Already, US forces have shot down a drone they said got too close to the Lincoln and came to the aid of a US-flagged ship that Iranian forces tried to stop in the Strait of Hormuz, the narrow mouth of the Persian Gulf.

Trump told the news website Axios that he was considering sending a second carrier to the region. “We have an armada that is heading there and another one might be going,” he said.

Concern over Nobel Peace Prize laureate

Meanwhile, the Norwegian Nobel Committee said it was “deeply appalled by credible reports detailing the brutal arrest, physical abuse and ongoing life‑threatening mistreatment” of 2023 Peace Prize laureate Narges Mohammadi.

The committee that awards the prize said it had information Mohammadi had been beaten during her arrest in December and continued to be mistreated. It called for her immediate and unconditional release.

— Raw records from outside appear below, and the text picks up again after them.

/-- What an execution leaves in DT: Vx for FX15 and the old value otherwise. -/
theorem dt_of_exec {i : Instr} {s u : State} (h : exec i s = .next u) :
    (∀ x, i = .ldDtVx x → u.dt = s.V x) ∧ ((∀ x, i ≠ .ldDtVx x) → u.dt = s.dt) := by
  refine ⟨fun x hx => ?_, fun hne => ?_⟩
  · subst hx
    cases h
    rfl
  · exact (exec_timers h).1.resolve_right fun ⟨x, hx, _⟩ => hne x hx

/-- What an execution leaves in ST: Vx for FX18 and the old value otherwise. -/
theorem st_of_exec {i : Instr} {s u : State} (h : exec i s = .next u) :
    (∀ x, i = .ldStVx x → u.st = s.V x) ∧ ((∀ x, i ≠ .ldStVx x) → u.st = s.st) := by
  refine ⟨fun x hx => ?_, fun hne => ?_⟩
  · subst hx
    cases h
    rfl
  · exact (exec_timers h).2.resolve_right fun ⟨x, hx, _⟩ => hne x hx

/-- In the base configuration no instruction writes a timer, so a completed STEP counts both down.
-/
theorem step_base_timers {s t : State} (hfs : s.params.fullSet = false) (hs : s.status = .running)
    (h : step s = .next t) (ht : t.status = .running) :
    t.dt.toNat = s.dt.toNat - 1 ∧ t.st.toNat = s.st.toNat - 1 := by
  obtain ⟨u, ⟨w, -, rfl⟩ | ⟨i, hi, hu⟩, hdt, hst, -⟩ := step_completed hs h ht
  · exact ⟨hdt, hst⟩
  · rw [hfs] at hi
    obtain ⟨-, hdt', hst', -⟩ := exec_base (isFullSet_of_decode_base hi) hu
    exact ⟨hdt' ▸ hdt, hst' ▸ hst⟩

/-! ## Runs of STEPs -/

/-- A run that completes is one completed step and a run of the rest. -/
theorem run_succ {M : Host.Core} {n : Nat} {s t : M.State} (h : M.run (n + 1) s = .next t) :
    ∃ u, M.step s = .next u ∧ M.run n u = .next t := by
  unfold Host.Core.run at h
  split at h
  · next u hu => exact ⟨u, hu, h⟩
  · cases h
  · cases h

theorem step_keeps_params {s t : State} (h : step s = .next t) : t.params = s.params :=
  step_keeps (P := fun u => u.params = s.params) (fun _ _ hu => by simpa using hu) (fun _ => id)
    (fun _ => id) (fun _ _ _ _ hexec _ => (exec_keeps_inputs hexec).2.1) rfl h

/-- A halted block stays halted through a run of STEPs (R101). -/
theorem run_of_halted {n : Nat} {s t : State} {k : FatalKind} (hs : s.status = .halted k)
    (h : Sys2Proof.core.run n s = .next t) : t.status = .halted k := by
  induction n generalizing s with
  | zero =>
    cases h
    exact hs
  | succ n ih =>
    obtain ⟨u, hu, hrun⟩ := run_succ h
    cases (step_of_halted hs).symm.trans hu
    exact ih (by simpa using hs) hrun

/-- A run that ends in a running state ran from its first state on. -/
theorem running_of_run {n : Nat} {s t : State} (h : Sys2Proof.core.run n s = .next t)
    (ht : t.status = .running) : s.status = .running := by
  cases hs : s.status with
  | running => rfl
  | halted k => cases ht.symm.trans (run_of_halted hs h)
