-- ==== Sys2Proof/Certificates/Slice0/Obligations.lean ====
section
/-! DEFINITION. The statements about the part that the provers are asked to prove, in the order of OBLIGATIONS.json. `s.Quiet` says that
the model's own dispatcher flag is clear, as it is between events (CommandsNeverStop). -/

open Sys2Proof Sys2Proof.Machine

/-! ### The machine, resets and the screen of requests -/

/-- A step executes the command at the front of the queue on the state with the queue's rest; with no command waiting the part idles,
which is the model's choice (log entry 1). -/
def Obligations.StepRunsFrontCommand : Prop :=
  (∀ (c : Instr) (rest : List Instr) (s : State),
    s.pending = c :: rest → step s = exec c { s with pending := rest }) ∧
  ∀ s : State, s.pending = [] → step s = .next s

/-- Every command is answered by a next state, in which the commands that wait are as they were, the dispatcher's flag is clear, and
GATEWAY_READY has changed only by its own command. These are the model's choices and readings: that no command stops (log entry 23), the
queue of commands (log entry 1), which POWER_ON keeps (log entry 22), GATEWAY_READY, which POWER_ON and the resets keep (log entries 3 and 22), and
the flag (log entry 18). -/
def Obligations.CommandsNeverStop : Prop :=
  ∀ (c : Instr) (s : State), ∃ t, exec c s = .next t ∧ t.Quiet ∧ t.pending = s.pending ∧
    ((∀ b, c ≠ .gatewayReadyChange b) → t.gatewayReady = s.gatewayReady)

/-- POWER_ON and RESET_ALL leave every block at the values of R25, R72, R93, R116, R147, R162, R172 and R178. That the bytes of
the frame last begun are empty after POWER_ON and kept by RESET_ALL is read by inference (log entry 4), and so is that POWER_ON leaves
GATEWAY_READY (log entries 3 and 22). -/
def Obligations.ResetsClearThePart : Prop :=
  (∀ s : State, ∃ t, exec .powerOn s = .next t ∧ (∀ i, t.Vacant i) ∧ t.NoCalls ∧ t.PlansAtDefault ∧ t.fleetQueue = [] ∧
    (∀ c, t.chair c = Chair.gone 0 0 []) ∧
    t.service = { online := false, port := (Chair.gone 0 0 []).port } ∧ t.gatewayReady = s.gatewayReady ∧ t.fleetSending = []) ∧
  ∀ (s : State) (tag : Tag), s.Quiet → s.ServiceTakes →
    ∃ t, exec (.resetAll ⟨.service, tag⟩) s = .next t ∧ (∀ i, t.Vacant i) ∧ t.NoCalls ∧ t.PlansAtDefault ∧ t.fleetQueue = [] ∧
      (∀ c, t.chair c = Chair.gone 0 0 (s.chair c).port.sending) ∧
      t.service =
        { online := true
          port :=
            { (Chair.gone 0 0 s.service.port.sending).port with
              silence := some 1000
              queue := [.answer { kind := .resetAll, tag := tag, code := .done, content := .nothing }] } } ∧
      t.gatewayReady = s.gatewayReady ∧ t.fleetSending = s.fleetSending

/-- RESET_KEEP keeps the zone plan, the policy and the bindings, starts discovery on every slot whose entry was not EMPTY, with one READ_ID
for each in slot order, and clears everything else as RESET_ALL does. That the bytes of the frame last begun on each link are kept is read by
inference (log entry 4). -/
def Obligations.ResetKeepRediscovers : Prop :=
  ∀ (s : State) (tag : Tag), s.Quiet → s.ServiceTakes →
    ∃ t, exec (.resetKeep ⟨.service, tag⟩) s = .next t ∧
      t.zones = s.zones ∧ t.policy = s.policy ∧ t.bindings = s.bindings ∧ t.NoCalls ∧
      (∀ i, (s.entry i).state = .empty → t.Vacant i) ∧
      (∀ i, (s.entry i).state ≠ .empty → t.Rediscovering i) ∧
      t.fleetQueue =
        (allSlots.filter fun i => (s.entry i).state != .empty).map (fun i => .read i (s.unitNumber i) .readId) ∧
      (∀ c, t.chair c = Chair.gone 0 0 (s.chair c).port.sending) ∧
      t.service =
        { online := true
          port :=
            { (Chair.gone 0 0 s.service.port.sending).port with
              silence := some 1000
              queue := [.answer { kind := .resetKeep, tag := tag, code := .done, content := .nothing }] } } ∧
      t.gatewayReady = s.gatewayReady ∧ t.fleetSending = s.fleetSending

/-- A request other than CANCEL that finds the request slot occupied is answered BUSY, and one of a kind that the port does not accept
FIELD_ERROR with FIELD set; either has no effect besides those of a valid frame. A request, CANCEL included, that finds its chair OFFLINE acts
as on the chair brought online, IDLE and ABSENT with its latch clear. -/
def Obligations.RequestsAreScreened : Prop :=
  (∀ (cmd : Instr) (b : Sender) (k : RequestKind) (content : Content) (s : State),
    s.Quiet → requestOf cmd = some (b, k, content) →
    let u := goodFrame b.port s
    ((u.port b.port).outstanding ≠ none →
      exec cmd s = .next (u.answer b.port { kind := k, tag := b.tag, code := .busy, content := content })) ∧
    ((u.port b.port).outstanding = none → acceptedKind k b.port = false →
      exec cmd s =
        .next ((u.raise b.port .field).answer b.port { kind := k, tag := b.tag, code := .fieldError, content := content }))) ∧
  ∀ (cmd : Instr) (c : ChairId) (tag : Tag) (s : State),
    cmd = .cancel ⟨.chair c, tag⟩ ∨ (requestOf cmd).map (·.1) = some ⟨.chair c, tag⟩ →
    (s.chair c).state = .offline →
    exec cmd s = exec cmd (s.setChair c { s.chair c with state := .idle, presence := .absent, latch := false })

“She continues to be denied adequate, sustained medical follow‑up while being subjected to heavy interrogation and intimidation,” the committee said. “She has fainted several times, suffers from dangerously high blood pressure and has been prevented from accessing necessary follow‑up for suspected breast tumors.”

Iran just sentenced Mohammadi, 53, to over seven more years in prison. Supporters had warned for months before her arrest that she was at risk of being put back into prison after she received a furlough in December 2024 over medical concerns.